/-- What each parcel of a good frame meets. An EMPTY parcel is passed uncounted, whatever else it holds; one whose
payload length does not fit its kind, or whose source is 31, is passed and counted as malformed (R160). Of the others,
own returning parcels come first: whatever their kind and destination they become fillers and are counted (R163). A
request to the part from a station of the role that fits, when a reply place can be reserved and, for a COMMAND, none
is in progress, takes a reservation, is counted, becomes a filler and is handed to its block (R164); otherwise it
stays in the frame and is counted, and nothing else changes. Telemetry from a station of the role that fits stays in
the frame, is counted and is handed to its block (R166). Anything else is passed, and is counted as ignored when it is
addressed to the part or is telemetry whose source role does not fit (R163; log entry 16 for a request to another
station, which is not counted). -/
def Obligations.OwnAndUnconsumedParcels : Prop :=
  (∀ (p : Part) (q : Parcel), kindOf q.kind = .empty → handleParcel p q = (p, false)) ∧
  (∀ (p : Part) (q : Parcel), kindOf q.kind ≠ .empty →
    lengthFits (kindOf q.kind) q.payload = false ∨ q.source = 31 →
    handleParcel p q = (setRp p { p.rp with
      counters := { p.rp.counters with malformedParcels := inc p.rp.counters.malformedParcels } }, false)) ∧
  ∀ (p : Part) (q : Parcel), kindOf q.kind ≠ .empty → lengthFits (kindOf q.kind) q.payload = true →
    q.source ≠ 31 →
    (q.source = ownStation p →
      handleParcel p q =
        (setRp p { p.rp with
          counters := { p.rp.counters with ownRemoved := inc p.rp.counters.ownRemoved } }, true)) ∧
    (q.source ≠ ownStation p → isRequest (kindOf q.kind) = true → q.dest = ownStation p →
      fits p (kindOf q.kind) q.source = true →
      (32 ≤ p.rp.outbound.length + p.rp.reservations ∨
        (kindOf q.kind = .command ∧ p.cu.inProgress ≠ none)) →
      handleParcel p q =
        (setRp p { p.rp with
          counters := { p.rp.counters with notConsumed := inc p.rp.counters.notConsumed } }, false)) ∧
    (q.source ≠ ownStation p → q.dest = ownStation p →
      p.rp.outbound.length + p.rp.reservations < 32 →
      (let r := setRp p { p.rp with
         reservations := p.rp.reservations + 1
         counters := { p.rp.counters with consumed := inc p.rp.counters.consumed } }
       let a : Ask := ⟨q.source, q.tag⟩
       let role := roleOf p q.source
       (q.kind = 0x10 → q.source = 0 → p.cu.inProgress = none →
         handleParcel p q = (takeCommand r a q.payload, true)) ∧
       (∀ h, q.kind = 0x20 → role = some (.headBoard h) →
         handleParcel p q = (unitAsk r h a q.payload, true)) ∧
       (q.kind = 0x21 → role = some .indexer → handleParcel p q = (feedAsk r a q.payload, true)) ∧
       (q.kind = 0x22 → role = some .indexer → handleParcel p q = (moveAsk r a q.payload, true)) ∧
       (q.kind = 0x23 → role = some .indexer → handleParcel p q = (ejectAsk r a q.payload, true)) ∧
       (q.kind = 0x24 → role = some .pullTester →
         handleParcel p q = (workAsk r a q.payload, true)))) ∧
    (q.source ≠ ownStation p →
      (let r := setRp p { p.rp with
         counters := { p.rp.counters with snooped := inc p.rp.counters.snooped } }
       let role := roleOf p q.source
       (∀ h, role = some (.headBoard h) →
         (q.kind = 0x40 → handleParcel p q = (bondOpen r h q.payload, false)) ∧
         (q.kind = 0x41 → handleParcel p q = (bondSamples r h q.payload, false)) ∧
         (q.kind = 0x42 → handleParcel p q = (bondClose r h q.payload, false)) ∧
         (q.kind = 0x43 → handleParcel p q = (unitEnd r h q.payload, false))) ∧
       (role = some .indexer →
         (q.kind = 0x44 → handleParcel p q = (magEvent r q.payload, false)) ∧
         (q.kind = 0x45 → handleParcel p q = (stripEvent r q.payload, false))) ∧
       (role = some .pullTester → q.kind = 0x46 →
         handleParcel p q = (pullResult r q.payload, false)))) ∧
    (q.source ≠ ownStation p →
      ¬(isRequest (kindOf q.kind) = true ∧ q.dest = ownStation p ∧ fits p (kindOf q.kind) q.source = true) →
      ¬(isTelemetry (kindOf q.kind) = true ∧ fits p (kindOf q.kind) q.source = true) →
      (q.dest = ownStation p ∨ isTelemetry (kindOf q.kind) = true →
        handleParcel p q = (setRp p { p.rp with
          counters := { p.rp.counters with ignored := inc p.rp.counters.ignored } }, false)) ∧
      (q.dest ≠ ownStation p → isTelemetry (kindOf q.kind) = false → handleParcel p q = (p, false)))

** The problem **
In the listing above, find the line containing "(∀ h, q.kind" and the line containing "(q.kind = 0x21", then retype both and every line between them exactly, with nothing else.

** Answer space **
       (∀ h, q.kind = 0x20 → role = some (.headBoard h) →
         handleParcel p q = (unitAsk r h a q.payload, true)) ∧
       (q.kind = 0x21 → role = some .indexer → handleParcel p q = (feedAsk r a q.payload, true)) ∧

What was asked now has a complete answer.